▸ Task instructions
Starting at the line below holding "theorem dualWrites_mode1 (s" and stopping at the line holding "ds).mmaskCbufen = s.mmaskCbufen := by", print every line exactly, both ends included, and leave the rest out.

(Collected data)
────

@[simp] theorem loadDag_mmaskCbufen (s : State) (c : WordClass) (k : DagKind) (n : RegNum) (v : Long) :
    (loadDag s c k n v).mmaskCbufen = s.mmaskCbufen := by
  cases c <;> simp [loadDag]

@[simp] theorem loadDag_stkyx (s : State) (c : WordClass) (k : DagKind) (n : RegNum) (v : Long) :
    (loadDag s c k n v).stkyx = s.stkyx := by
  cases c <;> simp [loadDag]

@[simp] theorem loadDag_stkyy (s : State) (c : WordClass) (k : DagKind) (n : RegNum) (v : Long) :
    (loadDag s c k n v).stkyy = s.stkyy := by
  cases c <;> simp [loadDag]

@[simp] theorem loadDag_latch (s : State) (c : WordClass) (k : DagKind) (n : RegNum) (v : Long) :
    (loadDag s c k n v).latch = s.latch := by
  cases c <;> simp [loadDag]

@[simp] theorem loadDag_pc (s : State) (c : WordClass) (k : DagKind) (n : RegNum) (v : Long) :
    (loadDag s c k n v).pc = s.pc := by
  cases c <;> simp [loadDag]

@[simp] theorem loadDag_mem (s : State) (c : WordClass) (k : DagKind) (n : RegNum) (v : Long) :
    (loadDag s c k n v).mem = s.mem := by
  cases c <;> simp [loadDag]

@[simp] theorem loadDag_program (s : State) (c : WordClass) (k : DagKind) (n : RegNum) (v : Long) :
    (loadDag s c k n v).program = s.program := by
  cases c <;> simp [loadDag]

@[simp] theorem loadDag_platform (s : State) (c : WordClass) (k : DagKind) (n : RegNum) (v : Long) :
    (loadDag s c k n v).platform = s.platform := by
  cases c <;> simp [loadDag]

@[simp] theorem loadDag_events (s : State) (c : WordClass) (k : DagKind) (n : RegNum) (v : Long) :
    (loadDag s c k n v).events = s.events := by
  cases c <;> simp [loadDag]

@[simp] theorem loadDag_condIn (s : State) (c : WordClass) (k : DagKind) (n : RegNum) (v : Long) :
    (loadDag s c k n v).condIn = s.condIn := by
  cases c <;> simp [loadDag]

@[simp] theorem loadDag_draws (s : State) (c : WordClass) (k : DagKind) (n : RegNum) (v : Long) :
    (loadDag s c k n v).draws = s.draws := by
  cases c <;> simp [loadDag]

/-! A load's register writes change registers alone. -/

@[simp] theorem loadReg_mode1 (s : State) (c : WordClass) (u : Ureg) (v : Long) (bc : Bool) :
    (loadReg s c u v bc).mode1 = s.mode1 := by
  cases u <;> simp [loadReg]

@[simp] theorem loadReg_mmaskCbufen (s : State) (c : WordClass) (u : Ureg) (v : Long) (bc : Bool) :
    (loadReg s c u v bc).mmaskCbufen = s.mmaskCbufen := by
  cases u <;> simp [loadReg]

@[simp] theorem loadReg_stkyx (s : State) (c : WordClass) (u : Ureg) (v : Long) (bc : Bool) :
    (loadReg s c u v bc).stkyx = s.stkyx := by
  cases u <;> simp [loadReg]

@[simp] theorem loadReg_stkyy (s : State) (c : WordClass) (u : Ureg) (v : Long) (bc : Bool) :
    (loadReg s c u v bc).stkyy = s.stkyy := by
  cases u <;> simp [loadReg]

@[simp] theorem loadReg_latch (s : State) (c : WordClass) (u : Ureg) (v : Long) (bc : Bool) :
    (loadReg s c u v bc).latch = s.latch := by
  cases u <;> simp [loadReg]

@[simp] theorem loadReg_pc (s : State) (c : WordClass) (u : Ureg) (v : Long) (bc : Bool) :
    (loadReg s c u v bc).pc = s.pc := by
  cases u <;> simp [loadReg]

@[simp] theorem loadReg_mem (s : State) (c : WordClass) (u : Ureg) (v : Long) (bc : Bool) :
    (loadReg s c u v bc).mem = s.mem := by
  cases u <;> simp [loadReg]

@[simp] theorem loadReg_program (s : State) (c : WordClass) (u : Ureg) (v : Long) (bc : Bool) :
    (loadReg s c u v bc).program = s.program := by
  cases u <;> simp [loadReg]

@[simp] theorem loadReg_platform (s : State) (c : WordClass) (u : Ureg) (v : Long) (bc : Bool) :
    (loadReg s c u v bc).platform = s.platform := by
  cases u <;> simp [loadReg]

@[simp] theorem loadReg_events (s : State) (c : WordClass) (u : Ureg) (v : Long) (bc : Bool) :
    (loadReg s c u v bc).events = s.events := by
  cases u <;> simp [loadReg]

@[simp] theorem loadReg_condIn (s : State) (c : WordClass) (u : Ureg) (v : Long) (bc : Bool) :
    (loadReg s c u v bc).condIn = s.condIn := by
  cases u <;> simp [loadReg]

@[simp] theorem loadReg_draws (s : State) (c : WordClass) (u : Ureg) (v : Long) (bc : Bool) :
    (loadReg s c u v bc).draws = s.draws := by
  cases u <;> simp [loadReg]

/-! Settling the registers two loads share changes the data registers and the draw counter alone. -/

@[simp] theorem settle_iReg (s : State) (ds : List DataReg) : (settle s ds).iReg = s.iReg := by
  induction ds generalizing s with
  | nil => rfl
  | cons d ds ih => simp [settle, ih]

@[simp] theorem dualWrites_iReg (s : State) (ws vs : List (DataReg × Data)) :
    (dualWrites s ws vs).iReg = s.iReg := by
  simp [dualWrites]

@[simp] theorem settle_mReg (s : State) (ds : List DataReg) : (settle s ds).mReg = s.mReg := by
  induction ds generalizing s with
  | nil => rfl
  | cons d ds ih => simp [settle, ih]

@[simp] theorem dualWrites_mReg (s : State) (ws vs : List (DataReg × Data)) :
    (dualWrites s ws vs).mReg = s.mReg := by
  simp [dualWrites]

@[simp] theorem settle_lReg (s : State) (ds : List DataReg) : (settle s ds).lReg = s.lReg := by
  induction ds generalizing s with
  | nil => rfl
  | cons d ds ih => simp [settle, ih]

@[simp] theorem dualWrites_lReg (s : State) (ws vs : List (DataReg × Data)) :
    (dualWrites s ws vs).lReg = s.lReg := by
  simp [dualWrites]

@[simp] theorem settle_bReg (s : State) (ds : List DataReg) : (settle s ds).bReg = s.bReg := by
  induction ds generalizing s with
  | nil => rfl
  | cons d ds ih => simp [settle, ih]

@[simp] theorem dualWrites_bReg (s : State) (ws vs : List (DataReg × Data)) :
    (dualWrites s ws vs).bReg = s.bReg := by
  simp [dualWrites]

@[simp] theorem settle_mode1 (s : State) (ds : List DataReg) : (settle s ds).mode1 = s.mode1 := by
  induction ds generalizing s with
  | nil => rfl
  | cons d ds ih => simp [settle, ih]

@[simp] theorem dualWrites_mode1 (s : State) (ws vs : List (DataReg × Data)) :
    (dualWrites s ws vs).mode1 = s.mode1 := by
  simp [dualWrites]

@[simp] theorem settle_mmaskCbufen (s : State) (ds : List DataReg) : (settle s ds).mmaskCbufen = s.mmaskCbufen := by
  induction ds generalizing s with
  | nil => rfl
  | cons d ds ih => simp [settle, ih]

@[simp] theorem dualWrites_mmaskCbufen (s : State) (ws vs : List (DataReg × Data)) :
    (dualWrites s ws vs).mmaskCbufen = s.mmaskCbufen := by
  simp [dualWrites]

@[simp] theorem settle_stkyx (s : State) (ds : List DataReg) : (settle s ds).stkyx = s.stkyx := by
  induction ds generalizing s with
  | nil => rfl
  | cons d ds ih => simp [settle, ih]

@[simp] theorem dualWrites_stkyx (s : State) (ws vs : List (DataReg × Data)) :
    (dualWrites s ws vs).stkyx = s.stkyx := by
  simp [dualWrites]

────

▸ Result for this exercise
@[simp] theorem dualWrites_mode1 (s : State) (ws vs : List (DataReg × Data)) :
    (dualWrites s ws vs).mode1 = s.mode1 := by
  simp [dualWrites]

@[simp] theorem settle_mmaskCbufen (s : State) (ds : List DataReg) : (settle s ds).mmaskCbufen = s.mmaskCbufen := by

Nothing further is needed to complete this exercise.